For LibraryThing and the Early Review Program: I thoroughly thought I would enjoy My Nine Lives by Leon Fleisher and Anne Midgette. Instead I only tolerated it. Oh well.
Roth, Philip. “Goodbye, Columbus.” Novels and Stories. 1959 – 1962. Ed. Ross Miller. New York: The Library of America, 2005. 7 – 108.
Neil Klugman is a 23 year old man living with his self martyred aunt and uncle in Newark, New Jersey while his asthmatic parents convalesce in Arizona. “Goodbye, Columbus” is told from his point of view and could be seen as a Jewish American coming-of-age story about Neil’s summer romance with wealthy, snobbish Brenda Patimkins. It is closer to the truth to say “Goodbye, Columbus” is a commentary on class. Neil and Brenda’s socioeconomic differences create subtle tensions between the couple until they discover their relationship is built on lust rather than love. This is most apparent when Neil says, “Actually we did not have the feelings we said we had until we spoke them – at least I didn’t, to phrase them was to invent them and own them” (p 19). I have to admit it took me a while to figure out where the title of the story came from. Turns out, Brenda’s brother would listen to what Neil referred to as the “Columbus record” before bed – a recording of his Ohio State sports career. Neil could hear a moaning of the words, “Goodbye, Columbus” over and over again.
Favorite lines: “…it was disturbing to Aunt Gladys to think that anything she served might pass through a gullet, stomach, and bowel just for the pleasure of the trip” (p 9)., and “Ther proposed toasts…Brenda smiled at them with her eyeteeth and I brought up a cheery look from some fraudulent auricle of my heart” (p 88).

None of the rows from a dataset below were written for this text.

/-- Walks the page tables of a function's job (R162, R12). -/
def State.walk (s : State) (f va : Nat) : Option Mapping :=
  match s.jobAt f with
  | none => none
  | some j =>
    match (j.maps ++ windowMaps f (s.libraryOf f)).find? (fun m => m.covers va) with
    | none => none
    | some m =>
      let p := m.pageAt va
      if 2 ^ 48 ≤ p.pa || s.regionOk p.pa then some p else none

/-- Adds to a list of bounded length, dropping the oldest (log 10). -/
def pushBounded {α : Type} (n : Nat) (l : List α) (x : α) : List α := (l ++ [x]).drop (l.length + 1 - n)

/-- Adds an entry to the L2 TLB of a cluster, of 2,048 entries; a full one drops its oldest (R162, log 10). -/
def pushCluster (l : List (Nat × TlbEntry)) (cluster : Nat) (e : TlbEntry) : List (Nat × TlbEntry) :=
  (if (l.filter (fun p => p.1 == cluster)).length < Config.l2TlbEntries then l else l.eraseP (fun p => p.1 == cluster)) ++ [(cluster, e)]

/-- Translates for a core: its L1 TLB, its cluster's L2 TLB, then a walk, filling both (R162). -/
def State.lookup (s : State) (coreN f va : Nat) : Option (Mapping × State) :=
  let c := s.coreAt coreN
  let hit (e : TlbEntry) : Bool := e.fn == f && e.m.covers va
  match c.tlb.find? hit with
  | some e => some (e.m, s)
  | none =>
    let fill (s : State) (m : Mapping) : State :=
      s.modCore coreN (fun c => { c with tlb := pushBounded Config.l1TlbEntries c.tlb { fn := f, m := m } })
    match (s.l2.filter (fun p => p.1 == c.cluster)).find? (fun p => hit p.2) with
    | some p => some (p.2.m, fill s p.2.m)
    | none =>
      match s.walk f va with
      | none => none
      | some m => some (m, { fill s m with l2 := pushCluster s.l2 c.cluster { fn := f, m := m } })

/-- What an access needs of a page. -/
inductive Need where
  | read
  | write
  | fetch
  deriving DecidableEq, Repr

/-- A page allows an access: the library's region is execute-only (R69, R163, R237). -/
def Mapping.permits (m : Mapping) (n : Need) : Bool := match n with | .read => !inLibrary m.pa | .write => m.w | .fetch => m.x

/-- Translation and permission of one address for a core (R163): the physical address, or the code of DATA_XLATE or DATA_PERM. -/
def State.xlate (s : State) (coreN f va : Nat) (n : Need) : Except Nat (Nat × State) :=
  if 2 ^ 56 ≤ va then .error 0x11
  else
    match s.lookup coreN f va with
    | none => .error 0x11
    | some (m, s) =>
      if m.permits n then .ok (m.pa + (va - m.va), s) else .error 0x12

/-- The first byte of the page that holds an address; of its 64 KiB page where no mapping covers it (R225, R242, log 97). -/
def State.pageBase (s : State) (coreN f va : Nat) : Nat := match s.lookup coreN f va with | some (m, _) => m.va | none => va / 65536 * 65536

/-- The physical address of an access of the sequencer, faulting in the order of R416 (R143, R163). -/
def globalAddr (a : Word) (size : Nat) (n : Need) (r : RegCell) : M Nat := do
  let s ← get
  if 2 ^ 56 ≤ a.toNat then addrFault 0x11 a r
  else if a.toNat % size ≠ 0 then alignFault size a r
  else match s.xlate s.core.id s.core.task.fn a.toNat n with
    | .error c => addrFault c a r
    | .ok (pa, s) => set s; return pa

/-- Reads bytes for a hardware record reader in virtual memory of a job: every page must translate for reading (R74, R93, R164). -/
def readVirtual (s : State) (coreN f va n : Nat) : Except (Nat × Nat) (List Byte × State) :=
  match s.xlate coreN f va .read with
  | .error c => .error (c, va)
  | .ok (pa, s) =>
    match s.xlate coreN f (va + n - 1) .read with
    | .error c => .error (c, va + n - 1)
    | .ok (pa', s) =>
      if pa' = pa + (n - 1) then .ok (s.larderRead pa n)
      else
        let k := 65536 - va % 65536
        let r1 := s.larderRead pa k
        let r2 := r1.2.larderRead (pa' + 1 - (n - k)) (n - k)
        .ok (r1.1 ++ r2.1, r2.2)

/-! The attic (R129) -/

/-- A virtual address lies in the attic of the core's task (R129). -/
def Core.ownsAttic (c : Core) (va : Nat) : Bool := decide ((c.ctl 0x30).toNat ≤ va) && decide (va < (c.ctl 0x30).toNat + c.task.atticSize)

/-- A range of virtual addresses meets the attic of the core's task. -/
def Core.meetsAttic (c : Core) (va n : Nat) : Bool := (List.range n).any (fun i => c.ownsAttic (va + i))

/-- What a program's access to its own attic reads, or leaves there: free bytes at the attic's addresses (R8, R129; which accesses count is log 113). -/
def State.atticBytes (s : State) (coreN va : Nat) (bs : List Byte) : List Byte × State :=
  let c := s.coreAt coreN
  if c.meetsAttic va bs.length then
    (bs.zipIdx.map (fun p => if c.ownsAttic (va + p.2) then
        BitVec.ofNat 8 ((Config.freeBits (s.fresh + p.2 / 256)).toNat / 2 ^ (8 * (p.2 % 256))) else p.1),
     { s with fresh := s.fresh + (bs.length + 255) / 256 })
  else (bs, s)

/-- A store's L1 copy is updated in the bytes that it writes, when one is present (R154). -/
def Core.l1Store (c : Core) (pa : Nat) (en : List Bool) (bs : List Byte) : Core :=
  { c with l1 := c.l1.map (fun x => { x with data := (List.range 128).map (fun i =>
      let a := 128 * x.line + i
      if pa ≤ a ∧ a < pa + bs.length ∧ nth true en (a - pa) = true then nth 0 bs (a - pa) else nth 0 x.data i) }) }

/-- A write of the core in focus itself, seen by its own loads: its L1 copies are updated (R154, R227, log 19). -/
def State.ownStore (s : State) (pa : Nat) (bs : List Byte) : State :=
  let t := s.larderWrite pa bs
  { t with core := t.core.l1Store pa [] bs }

/-- Writes bytes at a virtual address of a job, all or nothing; the bytes cross at most one 64 KiB boundary. -/
def writeWith (put : State → Nat → List Byte → State) (s : State) (coreN f va : Nat) (bs : List Byte) : Except (Nat × Nat) State :=
  match s.xlate coreN f va .write with
  | .error c => .error (c, va)
  | .ok (pa, s) =>
    match s.xlate coreN f (va + bs.length - 1) .write with
    | .error c => .error (c, va + bs.length - 1)
    | .ok (pa', s) =>
      if pa' = pa + (bs.length - 1) then .ok (put s pa bs)
      else
        let k := 65536 - va % 65536
        .ok (put (put s pa (bs.take k)) (pa' + 1 - (bs.length - k)) (bs.drop k))

/-- A hardware write at a virtual address, at the Larder. -/
def writeVirtual (s : State) (coreN f va : Nat) (bs : List Byte) : Except (Nat × Nat) State := writeWith State.larderWrite s coreN f va bs

/-- A write of the core in focus itself at a virtual address: fault records, context headers and the attic (R129, R136, R227, R230). -/
def writeSelf (s : State) (coreN f va : Nat) (bs : List Byte) : Except (Nat × Nat) State := writeWith State.ownStore s coreN f va bs

/-! Pantries (R19, R91, R144, R193) -/

/-- The rung of a bank of a core (R18, R22). -/
def State.rung (s : State) (coreN b : Nat) : Nat := SMap.get 0 s.ladders.banks (16 * coreN + b)

/-- BFMT of a bank (R145). -/
def State.bfmtWord (s : State) (coreN b : Nat) : Nat :=
  let c := s.coreAt coreN
  s.rung coreN b * 64 + (if 16 - c.tagged ≤ b then 16 else 0) + SMap.get 0 c.bfmt b

/-- FMT of a bank (R145). -/
def State.fmtAt (s : State) (coreN b : Nat) : Nat := SMap.get 0 (s.coreAt coreN).bfmt b

/-- The fault of a pantry access at address `a` (R416); `align` is its size. -/
def State.pantryCode (s : State) (coreN a align : Nat) : Option Nat :=
  if Config.pantryBytes ≤ a then some 0x15
  else if a % align ≠ 0 then some 0x13
  else
    let g := s.rung coreN (a / Config.bankBytes)
    if g = 3 then some 0x16
    else if g = 2 ∧ 0x6000 ≤ a % Config.bankBytes then some 0x15
    else none

/-- Details of a pantry fault (R225). A PANTRY_RANGE past bank 15, where no bank is, has the number that the address gives for a bank and a DETAIL2 of
zero: the spec does not say what these two words hold then (DESIGN CHOICE, log 125). -/
def State.pantryFault (s : State) (f : FaultInfo) (code coreN a size : Nat) : FaultInfo :=
  if code = 0x13 then { f with code := code, addr := BitVec.ofNat 64 a, d0 := BitVec.ofNat 64 size }
  else
    { f with code := code, addr := BitVec.ofNat 64 a, d0 := BitVec.ofNat 64 coreN,
             d1 := BitVec.ofNat 64 (a / Config.bankBytes),
             d2 := if Config.pantryBytes ≤ a then 0 else BitVec.ofNat 64 (s.bfmtWord coreN (a / Config.bankBytes)) }

/-- No pantry write of an earlier M-slot operation is still on its way that a fence orders before the core's later pantry accesses (R182). -/
def Core.pantryOpen (c : Core) : Bool := !(c.drains.any (fun d => d.fenced)) && !(c.steered.any (fun x => x.fenced))

/-- Holds a pantry access back behind a fence (R182, R284). -/
def awaitFence : M Unit := do if (← core).pantryOpen then pure () else stall

/-- Checks a pantry address of the own core, precise (R144); behind a fence the access waits (R182). -/
def pantryAddr (a : Word) (size : Nat) (r : RegCell) : M Nat := do
  awaitFence
  let s ← get
  match s.pantryCode s.core.id a.toNat size with
  | some code => throw (.fault { s.pantryFault (s.core.faultOf code) code s.core.id a.toNat size with
      addr := a, taint := r.taint, dm := r.dm })
  | none => return a.toNat

/-- The key of a pantry byte. -/
def pantryKey (coreN a : Nat) : Nat := coreN * 2 ^ 20 + a

/-- A pantry byte as its bank holds it. -/
def State.pantryByte (s : State) (coreN a : Nat) : Byte := SMap.get 0 s.pantry (pantryKey coreN a)

/-- A byte of a bank whose mode is changing (R91). -/
def Core.carving (c : Core) (a : Nat) : Bool :=
  match c.carve with | none => false | some d => d.banks.contains (a / Config.bankBytes)

/-- The operation that a core emulates, its trap due or active, writes the byte (R341). -/
def Core.emulatesByte (c : Core) (coreN a : Nat) : Bool :=
  (c.emul.toList ++ c.serving.toList).any (fun e => e.outs.any (fun b => b.1 == coreN && decide (b.2.1 ≤ a) && decide (a < b.2.2)))

/-- A core's matrix operation writes the byte and its bound has not passed (R193, R341). -/
def Core.drainsByte (c : Core) (coreN a : Nat) : Bool :=
  c.drains.any (fun d => d.owner == coreN && decide (d.lo ≤ a) && decide (a < d.hi)) || c.emulatesByte coreN a ||
  c.steered.any (fun x => x.bytes.any (fun b => b.1 == coreN && decide (b.2.1 ≤ a) && decide (a < b.2.1 + b.2.2.length)))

Author fact: Philip Roth is so popular that in Texas there is an organization called the Philip Roth Society and it for the scholarly study and general appreciation of Roth’s work.
Book Trivia: Goodbye Columbus was made into a movie starring Richard Benjamin and Ali MacGraw. I was stunned by how many different actresses turned down the role of Brenda before Ali came along. Yet again, another movie I haven’t seen.
BookLust Twist: From More Book Lust in two different chapters. First, in the chapter called “Jersey Guys and Dolls” (p 130), then in the chapter called “You Can’t Judge a Book By Its Cover” (p 238). This last admission cracks me up because MY cover of “Goodbye, Columbus” is a photograph of Philip Roth’s face!